Exercise requirements
Begin at the line containing "let v := Entry.dst e" in the data below and go on through the line containing "code := Entry.fill", repeating each line exactly; include both ends and no other line.

Information shown
____________________

/-- The encoding an element receives under a shift, with COUNT and AUX of expansion and conversion (R191, 07 R176). -/
def convertAt (e : Entry) (shift : Int) (c sat : Nat) : Nat × Nat × Nat :=
  if Entry.convert e then
    let r := convertElem (Entry.srcType e) (Entry.dstType e) c shift (Entry.zeroPoint e)
    (r.1, r.2, sat)
  else (c, 0, sat)

/-! One output element (R207 places 5, 6 and 9). -/

/-- A source value of an element for a row's max-abs: none where it has none (R192). -/
def sourceValue (e : Entry) (x : Src) : Option Num :=
  match x with
  | .code c _ => some (elemNum (if Entry.expand e then 2 else Entry.srcType e) c (Entry.zeroPoint e))
  | .ranged => some (elemNum (Entry.srcType e) (Entry.fillSrc e) (Entry.zeroPoint e))
  | _ => none

/-- What faulted in the read of a source element at a shared index: its leaf, its seal block, its data unit (07 R174, 09 R224, 14
R338). Its reads have been made. -/
def faultsOf (s : State) (j : Job) (i : List Nat) : List (MarkKind × Nat) :=
  let e := j.entry
  let w : Work := { toJob := j }
  let m := rank (Entry.exts e) i
  if !Entry.hasSrc e then []
  else if Entry.expand e then
    match s.leafClass w (m / 1024) with
    | .ok (.seal_, _) => [(.leafSeal, Entry.firstLeaf e + m / 1024)]
    | .ok (.under, _) => [(.leafUnder, Entry.firstLeaf e + m / 1024)]
    | .ok (.over, _) => [(.leafOver, Entry.firstLeaf e + m / 1024)]
    | _ => []
  else
    let r := Entry.srcRange e
    let o := ((Entry.src e).bits i none).headD 0 / 8
    let b := pieceOf r (Entry.sealBlock e) o
    let u := pieceOf r (Entry.cipherUnit e) o
    if Entry.sealChk e && s.blockSound w b == .ok false then [(.block, b)]
    else if Entry.cipherRead e && s.unitPlain w (Entry.srcBase e) r u == .ok none then [(.unit, u)] else []

/-- What an output element puts into the destination: its bits and encoding, whether it is a fill with poison, what it adds to
COUNT and AUX, what of COUNT the CONVERT stage counted, the source value it read (08 R192), and what faulted in its read. -/
structure Put where
  bits   : List Int
  code   : Nat
  poison : Bool := false
  cnt    : Nat := 0
  conv   : Nat := 0
  aux    : Nat := 0
  value  : Option Num := none
  faults : List (MarkKind × Nat) := []
deriving DecidableEq, Repr

/-- The work of output element n under a shift rule (R207). SEAL_CHECK has no destination: its elements are read and checked, and
write nothing (09 R225). -/
def elemPut (s : State) (j : Work) (book : Nat → Folio → Got (List Byte)) (shift : Nat → Int) (n : Nat) : Res Put :=
  let e := j.entry
  let o := Entry.outIndex e n
  let v := Entry.dst e
  if Entry.isPadAt e o then .ok { bits := v.bits o none, code := Entry.padValue e }
  else
    let i := Entry.sharedAt e o
    (s.readElem j book i n).bind fun x =>
      let place := if Entry.hasDst e then v.bits o (if Entry.idxOnDst e then x.2.force else none) else []
      let access : Res Unit :=
        if Entry.idxOnDst e && x.2.force.isSome && x.1 != .discarded then s.accessAt j v.route place true n 2 else .ok ()
      match x.1 with
      | .discarded => .ok { bits := [], code := 0, cnt := 1 }
      | .ranged =>
        if Entry.idxOnDst e then .ok { bits := [], code := 0, cnt := 1 }
        else
          let c := convertAt e (shift (Entry.rowOf e i)) (Entry.fillSrc e) 0
          .ok { bits := place, code := c.1, cnt := 1, conv := c.2.1, value := sourceValue e x.1 }
      | .filled => access.map fun _ => { bits := place, code := Entry.fill e, poison := true, faults := s.faultsOf j.toJob i }
      | .code c sat =>
        let r := convertAt e (shift (Entry.rowOf e i)) c sat
        access.map fun _ =>
          { bits := place, code := r.1, conv := r.2.1, aux := r.2.2, value := sourceValue e x.1,
            faults := if Entry.expand e then s.faultsOf j.toJob i else [] }

/-! Rows (08 R192). -/

/-- The source values of row r, in order of its elements; events fall at the element, or at `elem` where one is given. -/
def rowValues (s : State) (j : Work) (book : Nat → Folio → Got (List Byte)) (r : Nat) (elem : Option Nat) : Res (List (Option Num)) :=
  let e := j.entry
  Res.all ((List.range (Entry.rowLen e)).map fun k =>
    let i := Entry.inRow e r k
    (s.readElem j book i (elem.getD (rank (Entry.exts e) i))).map fun x => sourceValue e x.1)

/-- qmax as the job's destination gives it. -/
def jobQmax (e : Entry) : Nat := qmax (Entry.dstType e) (Entry.zeroPoint e)

/-- m of a row (R192). -/
def rowMaxAbs (l : List (Option Num)) : Nat × Int := maxAbs (l.filterMap id)

/-- Needed shift of a row. -/
def rowNeed (e : Entry) (m : Nat × Int) : Int := sNeed m.1 m.2 (jobQmax e)

/-- Rows of group g (R187). -/
def groupRows (e : Entry) (g : Nat) : List Nat := (List.range (min 64 (Entry.rows e - 64 * g))).map fun k => 64 * g + k

/-- A record from its rows' shifts; none marks a faulted row (R193, R201). -/
def formRecord (g : Nat) (shifts : List (Option Int)) (dflt : Nat) : ScaleRec :=
  let b := formBase shifts dflt
  { group := g, base := b, offs := shifts.map (formOff b) }

/-- Bytes of a scale record (R194). -/
def recordOf (x : ScaleRec) (pm flags : Nat) : List Byte :=
  let valid := x.offs.length
  let offs := leBytes 32 (listSum ((List.range valid).map fun k => x.offs.getD k 0 * 16 ^ k))
  let head := leBytes 1 x.base ++ leBytes 1 (pm + x.group) ++ leBytes 1 flags ++ leBytes 1 valid ++ leBytes 4 0 ++ offs
  head ++ leBytes 4 (crc32c head).toNat ++ leBytes 4 0

/-- An input record matches (R195); the offsets of its rows. -/
def matchRecord (g pm rows : Nat) (b : List Byte) : Option ScaleRec :=
  if (crc32c (b.take 40)).toNat = u32 b 0x28 ∧ u8 b 1 = (pm + g) % 256 ∧ u8 b 3 = rows ∧ u8 b 0 ≤ 254 then
    some { group := g, base := u8 b 0, offs := (List.range rows).map fun k => u8 b (8 + k / 2) / 16 ^ (k % 2) % 16, flags := u8 b 2 }
  else none

/-- The outcome of a row in CARRIED mode: its next shift, or none for a scale fault (R200). -/
def carriedNext (e : Entry) (sIn : Int) (m : Nat × Int) : Option Int :=
  let need := rowNeed e m
  let low := !magLe (jobQmax e) (sIn - 2) m.1 m.2
  if m.1 = 0 then some sIn
  else if need > sIn + 6 then none
  else if need > sIn then some need
  else if low && decide (sIn - need > 8) then none
  else if low then some (max (sIn - 1) (-127))
  else some sIn

end State
end Sys2Proof.Machine
end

____________________

Answer to the problem
  let v := Entry.dst e
  if Entry.isPadAt e o then .ok { bits := v.bits o none, code := Entry.padValue e }
  else
    let i := Entry.sharedAt e o
    (s.readElem j book i n).bind fun x =>
      let place := if Entry.hasDst e then v.bits o (if Entry.idxOnDst e then x.2.force else none) else []
      let access : Res Unit :=
        if Entry.idxOnDst e && x.2.force.isSome && x.1 != .discarded then s.accessAt j v.route place true n 2 else .ok ()
      match x.1 with
      | .discarded => .ok { bits := [], code := 0, cnt := 1 }
      | .ranged =>
        if Entry.idxOnDst e then .ok { bits := [], code := 0, cnt := 1 }
        else
          let c := convertAt e (shift (Entry.rowOf e i)) (Entry.fillSrc e) 0
          .ok { bits := place, code := c.1, cnt := 1, conv := c.2.1, value := sourceValue e x.1 }
      | .filled => access.map fun _ => { bits := place, code := Entry.fill e, poison := true, faults := s.faultsOf j.toJob i }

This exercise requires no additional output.